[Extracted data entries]
┄┄┄┄┄┄

-- ==== Sys2Proof/Laws/PerInstr.lean ====
section
/-! SUPPORT. The family of laws about each instruction as syntax: its encoding has the number of bytes the opcode table
gives it (30_encoding.md R90, the "No. of Bytes" column). -/

namespace Sys2Proof.Laws.EncodedLength

/-- The "No. of Bytes" column of the opcode table. -/
def bytesColumn (i : Instr) : Nat :=
  match i with
  | .ldRegReg _ _ | .ldRegMemHl _ | .ldMemHlReg _ | .ldAMemBc | .ldAMemDe | .ldMemBcA | .ldMemDeA | .ldSpHl
  | .pushPair _ | .popPair _ | .exDeHl | .exAfAf | .exx | .exMemSpHl | .addReg _ | .addMemHl | .adcReg _
  | .adcMemHl | .subReg _ | .subMemHl | .sbcReg _ | .sbcMemHl | .andReg _ | .andMemHl | .orReg _ | .orMemHl
  | .xorReg _ | .xorMemHl | .cpReg _ | .cpMemHl | .incReg _ | .incMemHl | .decReg _ | .decMemHl | .daa
  | .cpl | .ccf | .scf | .nop | .halt | .di | .ei | .addHlPair _ | .incPair _ | .decPair _ | .rlca | .rla
  | .rrca | .rra | .jpHl | .ret | .retCond _ | .rst _ => 1
  | .ldRegImm _ _ | .ldMemHlImm _ | .ldAI | .ldAR | .ldIA | .ldRA | .ldSpIx | .ldSpIy | .pushIx | .pushIy
  | .popIx | .popIy | .exMemSpIx | .exMemSpIy | .ldi | .ldir | .ldd | .lddr | .cpi | .cpir | .cpd | .cpdr
  | .addImm _ | .adcImm _ | .subImm _ | .sbcImm _ | .andImm _ | .orImm _ | .xorImm _ | .cpImm _ | .neg
  | .im0 | .im1 | .im2 | .adcHlPair _ | .sbcHlPair _ | .addIxPair _ | .addIyPair _ | .incIx | .incIy
  | .decIx | .decIy | .rlcReg _ | .rlcMemHl | .rlReg _ | .rlMemHl | .rrcReg _ | .rrcMemHl | .rrReg _
  | .rrMemHl | .slaReg _ | .slaMemHl | .sraReg _ | .sraMemHl | .srlReg _ | .srlMemHl | .rld | .rrd
  | .bitReg _ _ | .bitMemHl _ | .setReg _ _ | .setMemHl _ | .resReg _ _ | .resMemHl _ | .jr _ | .jrC _
  | .jrNc _ | .jrZ _ | .jrNz _ | .jpIx | .jpIy | .djnz _ | .reti | .retn | .inAImm _ | .inRegC _ | .ini
  | .inir | .ind | .indr | .outImmA _ | .outCReg _ | .outi | .otir | .outd | .otdr => 2
  | .ldRegMemIx _ _ | .ldRegMemIy _ _ | .ldMemIxReg _ _ | .ldMemIyReg _ _ | .ldAMemNn _ | .ldMemNnA _
  | .ldPairImm _ _ | .ldHlMemNn _ | .ldMemNnHl _ | .addMemIx _ | .addMemIy _ | .adcMemIx _ | .adcMemIy _
  | .subMemIx _ | .subMemIy _ | .sbcMemIx _ | .sbcMemIy _ | .andMemIx _ | .andMemIy _ | .orMemIx _
  | .orMemIy _ | .xorMemIx _ | .xorMemIy _ | .cpMemIx _ | .cpMemIy _ | .incMemIx _ | .incMemIy _
  | .decMemIx _ | .decMemIy _ | .jp _ | .jpCond _ _ | .call _ | .callCond _ _ => 3
  | .ldMemIxImm _ _ | .ldMemIyImm _ _ | .ldIxImm _ | .ldIyImm _ | .ldPairMemNn _ _ | .ldIxMemNn _
  | .ldIyMemNn _ | .ldMemNnPair _ _ | .ldMemNnIx _ | .ldMemNnIy _ | .rlcMemIx _ | .rlcMemIy _ | .rlMemIx _
  | .rlMemIy _ | .rrcMemIx _ | .rrcMemIy _ | .rrMemIx _ | .rrMemIy _ | .slaMemIx _ | .slaMemIy _
  | .sraMemIx _ | .sraMemIy _ | .srlMemIx _ | .srlMemIy _ | .bitMemIx _ _ | .bitMemIy _ _ | .setMemIx _ _
  | .setMemIy _ _ | .resMemIx _ _ | .resMemIy _ _ => 4

/-- The encoding has the table's number of bytes, from one to four. -/
def Statement (i : Instr) : Prop := (encode i).length = bytesColumn i ∧ 1 ≤ bytesColumn i ∧ bytesColumn i ≤ 4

┄┄┄┄┄┄

Exercise
Find the lines above with the word "number". Copy them out.

Task output
/-! SUPPORT. The family of laws about each instruction as syntax: its encoding has the number of bytes the opcode table
/-- The encoding has the table's number of bytes, from one to four. -/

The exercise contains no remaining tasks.